Alors elle sera jeune éternellement.

Bien sûr, hélas ! il y a un prix à payer : pour que cela fonctionne, elle doit renoncer pour toujours à connaître un homme.

Rester vierge à jamais.

Ne jamais vivre le grand amour, ne jamais pouvoir se donner à celui qu'elle aime ni connaître le grand frisson entre ses bras. Cela signifie aussi ne pas donner la vie : renoncer au bonheur de fonder une famille et de voir grandir ses enfants.

C'est beaucoup demander.

Mais la jeunesse éternelle ne vaut-elle pas ce sacrifice ?

Heureusement, le comte lui laisse le temps de réfléchir. C'est une grave décision. Car une fois qu'elle aura absorbé le contenu de la fiole, il n'y aura pas de retour en arrière possible sans de douloureuses conséquences.

— Quelles conséquences exactement ? lui demande Anaïs, à qui elle vient de tout raconter.

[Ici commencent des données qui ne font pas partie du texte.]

/-! ### Reception and the identifier -/

/-- `s'` is `s` with the identifier `a`, but for the frames sent. -/
structure AgreeButSent (a : Option Byte) (s s' : State) : Prop where
  eq : s' = { s with applianceId := a, out := s'.out }
  events : s'.out.filter (fun e => !e.isTx) = s.out.filter (fun e => !e.isTx)

/-- Of the events of an acceptance all but the `EV_FRAME` are sent frames. -/
theorem filter_acceptEvents (a : Option Byte) (ty : Byte) (w : FrameFields) (cls : FrameClass) :
    (acceptEvents a ty w cls).filter (fun e => !e.isTx) = [.frame w.id w.sync w.ver ty w.payload cls] := by
  obtain ⟨es, hes, htx⟩ := acceptEvents_eq a ty w cls
  have hnil : es.filter (fun e => !e.isTx) = [] := List.filter_eq_nil_iff.mpr (by simpa using htx)
  rw [hes, List.filter_cons_of_pos rfl, hnil]

namespace AgreeButSent

variable {a : Option Byte} {s s' : State} (h : AgreeButSent a s s')
include h

theorem buf : s'.buf = s.buf := by rw [h.eq]

theorem ret (r : ResultCode) : AgreeButSent a (s.ret r) (s'.ret r) where
  eq := by rw [h.eq]; rfl
  events := h.events

theorem append (c : Bytes) : AgreeButSent a (s.append c) (s'.append c) where
  eq := by rw [h.eq]; rfl
  events := h.events

theorem removeFront (k : Nat) : AgreeButSent a (s.removeFront k) (s'.removeFront k) where
  eq := by rw [h.eq]; rfl
  events := h.events

theorem raise (c : Cause) (b : Bytes) : AgreeButSent a (Machine.raise c b s).1 (Machine.raise c b s').1 where
  eq := by rw [h.eq]; rfl
  events := by simp [h.events]

theorem acceptFrame (cls : FrameClass) (ty : Byte) (w : FrameFields) :
    AgreeButSent a (Machine.acceptFrame mfc cls ty w s) (Machine.acceptFrame mfc cls ty w s') where
  eq := by rw [acceptFrame_eq, acceptFrame_eq, h.eq]
  events := by simp only [acceptFrame_eq, List.filter_append, filter_acceptEvents, h.events]

theorem rxAppend (c : Bytes) : AgreeButSent a (Machine.rxAppend c s).1 (Machine.rxAppend c s').1 ∧
    (Machine.rxAppend c s').2 = (Machine.rxAppend c s).2 := by
  rcases rxAppend_cases c s with ⟨hfits, e⟩ | ⟨hover, e⟩
  · rw [e, rxAppend_of_fits (by rwa [h.buf])]
    exact ⟨h.append c, rfl⟩
  · rw [e, rxAppend_of_overrun (by rwa [h.buf]), h.buf]
    exact ⟨h.raise _ _, rfl⟩

theorem parseStep : AgreeButSent a (Machine.parseStep mfc s).1 (Machine.parseStep mfc s').1 ∧
    (Machine.parseStep mfc s').2 = (Machine.parseStep mfc s).2 := by
  rw [Machine.parseStep, Machine.parseStep, h.buf]
  cases scan mfc s.buf with
  | wait r => exact ⟨h, rfl⟩
  | corrupt c b => exact ⟨h.raise c b, rfl⟩
  | valid ty w k => exact ⟨(h.acceptFrame _ ty w).removeFront k, rfl⟩

omit h in
theorem parseLoop (n : Nat) (h : AgreeButSent a s s') :
    AgreeButSent a (Machine.parseLoop mfc n s).1 (Machine.parseLoop mfc n s').1 ∧
    (Machine.parseLoop mfc n s').2 = (Machine.parseLoop mfc n s).2 := by
  induction n generalizing s s' with
  | zero => exact h.parseStep
  | succ n ih =>
    obtain ⟨hstate, hcode⟩ := h.parseStep
    cases hp : Machine.parseStep mfc s with
    | mk t r =>
      cases hp' : Machine.parseStep mfc s' with
      | mk t' r' =>
        rw [hp, hp'] at hstate hcode
        obtain rfl : r' = r := hcode
        by_cases hr : r' = .gotFrame
        · subst hr
          rw [parseLoop_of_gotFrame hp, parseLoop_of_gotFrame hp']
          exact ih hstate
        · rw [parseLoop_of_not_gotFrame hp hr, parseLoop_of_not_gotFrame hp' hr]
          exact ⟨hstate, rfl⟩

theorem parseRun : AgreeButSent a (Machine.parseRun mfc s).1 (Machine.parseRun mfc s').1 ∧
    (Machine.parseRun mfc s').2 = (Machine.parseRun mfc s).2 := by
  rw [Machine.parseRun, Machine.parseRun, h.buf]
  exact parseLoop _ h

end AgreeButSent

/-- The end of a host operation in two states that agree but for the frames sent. -/
theorem AgreeButSent.finish {a : Option Byte} {p q : State × ResultCode} {t : State}
    (h : AgreeButSent a p.1 q.1 ∧ q.2 = p.2) (hp : Machine.finish p = .next t) :
    ∃ t', Machine.finish q = .next t' ∧ AgreeButSent a t t' := by
  obtain ⟨hstate, hcode⟩ := h
  cases hp
  exact ⟨_, rfl, hcode ▸ hstate.ret _⟩

/-- Settles O36: agreement but for the frames sent is kept by every operation of reception. -/
theorem receptionIgnoresIdentifier : Obligations.ReceptionIgnoresIdentifier := by
  unfold Obligations.ReceptionIgnoresIdentifier
  intro i s t a hi h
  have hs : AgreeButSent a s { s with applianceId := a } := ⟨rfl, rfl⟩
  obtain ⟨t', ht, hagree⟩ : ∃ t', exec i { s with applianceId := a } = .next t' ∧ AgreeButSent a t t' := by
    cases i with
    | rxAppend c => exact AgreeButSent.finish (hs.rxAppend c) h
    | parseStep => exact AgreeButSent.finish hs.parseStep h
    | parseRun => exact AgreeButSent.finish hs.parseRun h
    | frameAny | frameNetq | frameSet | frameGet | frameNotify | frameOther =>
      cases h
      exact ⟨_, rfl, hs.acceptFrame _ _ _⟩
    | _ => rcases hi with hi | hi <;> cases hi
  exact ⟨t', ht, hagree.eq, hagree.events⟩

end Sys2Proof.Machine
end

section
/-! PROOFS. Runs of operations: bytes streamed through a unit give its function (40_crc8.md R85, 41_checksum.md R97),
whatever operations of the other units are interleaved. -/

namespace Sys2Proof.Machine

open Config (Params mfc)

theorem execAll_cons_of_next {i : Instr} {is : List Instr} {s t : State} (h : exec i s = .next t) :
    execAll (i :: is) s = execAll is t := by
  rw [execAll, h]

theorem execAll_singleton (i : Instr) (s : State) : execAll [i] s = exec i s := by
  obtain ⟨t, ht⟩ := exec_isNext i s
  rw [execAll_cons_of_next ht, ht, execAll]

/-- A run goes on from the state its first part has led to. -/
theorem execAll_append_of_next {is js : List Instr} {s t : State} (h : execAll is s = .next t) :
    execAll (is ++ js) s = execAll js t := by
  induction is generalizing s with
  | nil =>
    cases h
    rfl
  | cons i is ih =>
    obtain ⟨u, hu⟩ := exec_isNext i s
    rw [execAll_cons_of_next hu] at h
    rw [List.cons_append, execAll_cons_of_next hu, ih h]

/-- A register that every operation of a run folds its bytes into, folds the run's bytes. -/
theorem execAll_foldl {reg : State → Option Byte} {bytes : List Instr → Bytes} {f : Byte → Byte → Byte}
    {ok : Instr → Prop} (hnil : bytes [] = []) (hcons : ∀ i is, bytes (i :: is) = bytes [i] ++ bytes is)
    (hstep : ∀ i s t c, ok i → exec i s = .next t → reg s = some c → reg t = some ((bytes [i]).foldl f c))
    (ops : List Instr) (s : State) (c : Byte) (hops : ∀ i ∈ ops, ok i) (hc : reg s = some c) :
    ∃ t, execAll ops s = .next t ∧ reg t = some ((bytes ops).foldl f c) := by
  induction ops generalizing s c with
  | nil => exact ⟨s, rfl, by rw [hnil]; exact hc⟩
  | cons i ops ih =>
    obtain ⟨u, hu⟩ := exec_isNext i s
    obtain ⟨hi, hops⟩ := List.forall_mem_cons.mp hops
    obtain ⟨t, ht, hreg⟩ := ih u _ hops (hstep i s u c hi hu hc)
    exact ⟨t, by rw [execAll_cons_of_next hu, ht], by rw [hreg, hcons i ops, List.foldl_append]⟩

/-! ### The CRC generator -/

theorem crcBytes_cons (i : Instr) (is : List Instr) : crcBytes (i :: is) = crcBytes [i] ++ crcBytes is :=
  List.flatMap_append (xs := [i])

theorem crcBytes_of_not_crcUpd {i : Instr} (h : ¬ ∃ b, i = .crcUpd b) : crcBytes [i] = [] := by
  cases i with
  | crcUpd b => exact absurd ⟨b, rfl⟩ h
  | _ => rfl

/-- An operation but RESET and CRC.CLR folds its bytes into the CRC register. -/
theorem crc_of_exec (i : Instr) (s t : State) (c : Byte) (hi : i ≠ .reset ∧ i ≠ .crcClr) (h : exec i s = .next t)
    (hc : s.crc = some c) : t.crc = some ((crcBytes [i]).foldl (crcNext mfc) c) := by
  by_cases hupd : ∃ b, i = .crcUpd b
  · obtain ⟨b, rfl⟩ := hupd
    rw [exec_crcUpd, crcUpdate_of_some hc, finish_pair] at h
    cases h
    rfl
  · rw [crcBytes_of_not_crcUpd hupd, List.foldl_nil, ← hc]
    rcases (exec_effect h).crc_eq with e | e | e | e
    · exact e
    · exact absurd e hi.2
    · exact absurd e hupd
    · exact absurd e hi.1

/-- After CRC.CLR the register holds `crc8` of the bytes given since. -/
theorem crc_of_execAll {ops : List Instr} (s : State) (hops : ∀ i ∈ ops, i ≠ .reset ∧ i ≠ .crcClr) :
    ∃ t, execAll (.crcClr :: ops) s = .next t ∧ t.crc = some (crc8 mfc (crcBytes ops)) := by
  exact execAll_foldl rfl crcBytes_cons crc_of_exec ops ((s.setCrc (some 0)).ret .done) 0 hops rfl

/-- Settles O15: CRC.RD reads what the stream has left in the register. -/
theorem crcStreamingEqualsFunction : Obligations.CrcStreamingEqualsFunction := by
  unfold Obligations.CrcStreamingEqualsFunction
  intro ops s hops
  obtain ⟨t, ht, hcrc⟩ := crc_of_execAll s hops
  refine ⟨t.ret (.byte (crc8 mfc (crcBytes ops))), ?_, List.getLast?_concat, hcrc⟩
  rw [← List.cons_append, execAll_append_of_next ht, execAll_singleton, exec_crcRd, crcRead_of_some hcrc, finish_pair]

/-! ### The checksum unit -/

theorem sumBytes_cons (i : Instr) (is : List Instr) : sumBytes (i :: is) = sumBytes [i] ++ sumBytes is :=
  List.flatMap_append (xs := [i])

theorem sumBytes_of_not_sumUpd {i : Instr} (h : ¬ ∃ b, i = .sumUpd b) : sumBytes [i] = [] := by
  cases i with
  | sumUpd b => exact absurd ⟨b, rfl⟩ h
  | _ => rfl

/-- An operation but RESET and SUM.CLR folds its bytes into the checksum register. -/
theorem sum_of_exec (i : Instr) (s t : State) (a : Byte) (hi : i ≠ .reset ∧ i ≠ .sumClr) (h : exec i s = .next t)
    (ha : s.sum = some a) : t.sum = some ((sumBytes [i]).foldl (fun a b => a - b) a) := by
  by_cases hupd : ∃ b, i = .sumUpd b
  · obtain ⟨b, rfl⟩ := hupd
    rw [exec_sumUpd, sumUpdate_of_some ha, finish_pair] at h
    cases h
    rfl
  · rw [sumBytes_of_not_sumUpd hupd, List.foldl_nil, ← ha]
    rcases (exec_effect h).sum_eq with e | e | e | e
    · exact e
    · exact absurd e hi.2
    · exact absurd e hupd
    · exact absurd e hi.1

/-- After SUM.CLR the register holds `checksum` of the bytes given since. -/
theorem sum_of_execAll {ops : List Instr} (s : State) (hops : ∀ i ∈ ops, i ≠ .reset ∧ i ≠ .sumClr) :
    ∃ t, execAll (.sumClr :: ops) s = .next t ∧ t.sum = some (checksum (sumBytes ops)) := by
  exact execAll_foldl rfl sumBytes_cons sum_of_exec ops ((s.setSum (some 0)).ret .done) 0 hops rfl

/-- SUM.CHK's code is the validation of the bytes followed by its operand (41_checksum.md R96, R97). -/
theorem compareCode_checksum (bytes : Bytes) (c : Byte) :
    compareCode (checksum bytes) c = if validate (bytes ++ [c]) = some true then .isMatch else .mismatch := by
  simp [compareCode, validate_concat]

/-- Settles O21: SUM.RD and SUM.CHK read what the stream has left in the register. -/
theorem sumStreamingEqualsFunction : Obligations.SumStreamingEqualsFunction := by
  unfold Obligations.SumStreamingEqualsFunction
  intro ops s c hops
  obtain ⟨t, ht, hsum⟩ := sum_of_execAll s hops
  constructor
  · refine ⟨t.ret (.byte (checksum (sumBytes ops))), ?_, List.getLast?_concat⟩
    rw [← List.cons_append, execAll_append_of_next ht, execAll_singleton, exec_sumRd, sumRead_of_some hsum, finish_pair]
  · refine ⟨t.ret (compareCode (checksum (sumBytes ops)) c), ?_, ?_⟩
    · rw [← List.cons_append, execAll_append_of_next ht, execAll_singleton, exec_sumChk, sumCheck_of_some hsum,
        finish_pair]
    · rw [← compareCode_checksum]
      exact List.getLast?_concat

end Sys2Proof.Machine
end

section
/-! PROOFS. Receive schedules (70_reset_and_hazards.md R176(c)): what the parser decides about a buffer, later bytes do
not change, so a schedule ends as PARSE.RUN on the whole stream does. -/

namespace Sys2Proof.Machine

open Config (Params mfc headerSize)

/-! ### A decided scan is stable under later bytes -/

theorem find_append {m : Memory} {v : Byte} {off : Nat} (h : find m v = some off) (c : Bytes) :
    find (m ++ c) v = some off := by
  obtain ⟨hat, hbefore⟩ := find_eq_some.mp h
  have hlt : off < m.length := (List.getElem?_eq_some_iff.mp hat).1
  refine find_eq_some.mpr ⟨by rwa [List.getElem?_append_left hlt], fun j hj => ?_⟩
  rw [List.getElem?_append_left (by omega)]
  exact hbefore j hj

/-- Where the parser does not wait, it finds the same with more bytes in the buffer. -/
theorem scan_append {P : Params} {m : Memory} (h : ∀ r, scan P m ≠ .wait r) (c : Bytes) :
    scan P (m ++ c) = scan P m := by
  rcases scan_cases P m with ⟨_, e⟩ | ⟨off, hf, ⟨_, e⟩ | ⟨d, hd, hcase⟩⟩
  · exact absurd e (h _)
  · exact absurd e (h _)
  have hten : 10 ≤ (m.drop off).length := by
    by_contra hlt
    cases hd.symm.trans (Header.read_eq_none.mpr (by omega))
  rw [List.length_drop] at hten
  have hf' := find_append hf c
  have hd' : Header.read ((m ++ c).drop off) = some d := by
    rw [List.drop_append_of_le_length (by omega)]
    exact Header.read_append hd c
  rcases hcase with ⟨hshort, e⟩ | ⟨_, _, e⟩ | ⟨last, hL, hlast, _⟩
  · rw [e, scan_of_short hf' hd' hshort, candidate, candidate, slice_append_left (by omega)]
  · exact absurd e (h _)
  · have hlt : off + d.length.toNat < m.length := (List.getElem?_eq_some_iff.mp hlast).1
    have hlast' : Memory.read (m ++ c) (off + d.length.toNat) = some last := by
      rwa [Memory.read_append_left _ _ _ hlt]
    have hcovered : covered (m ++ c) off d.length.toNat = covered m off d.length.toNat :=
      slice_append_left (by omega) c _
    have hcandidate : candidate (m ++ c) off d.length.toNat = candidate m off d.length.toNat :=
      slice_append_left (by omega) c _
    have hfields : frameFields (m ++ c) off d.length.toNat d = frameFields m off d.length.toNat d := by
      rw [frameFields, frameFields, slice_append_left (by omega)]
    rw [scan_of_complete hf hd hL hlast, scan_of_complete hf' hd' hL hlast', hcovered, hcandidate, hfields]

— Mon oncle ne me l'a pas expliqué précisément mais il m'a bien fait comprendre que ce serait terrible. Si je couche avec un garçon après avoir bu l'élixir, cela pourrait être très dangereux, autant pour moi que pour ce garçon.

— Te crois-tu capable de t'en priver à jamais ? L'éternité, c'est bien long, tu sais.

— Imaginons que je tienne le coup pendant un siècle avant de craquer. Ce serait toujours un siècle de gagné ! Cela en vaudrait tout de même la peine, non ?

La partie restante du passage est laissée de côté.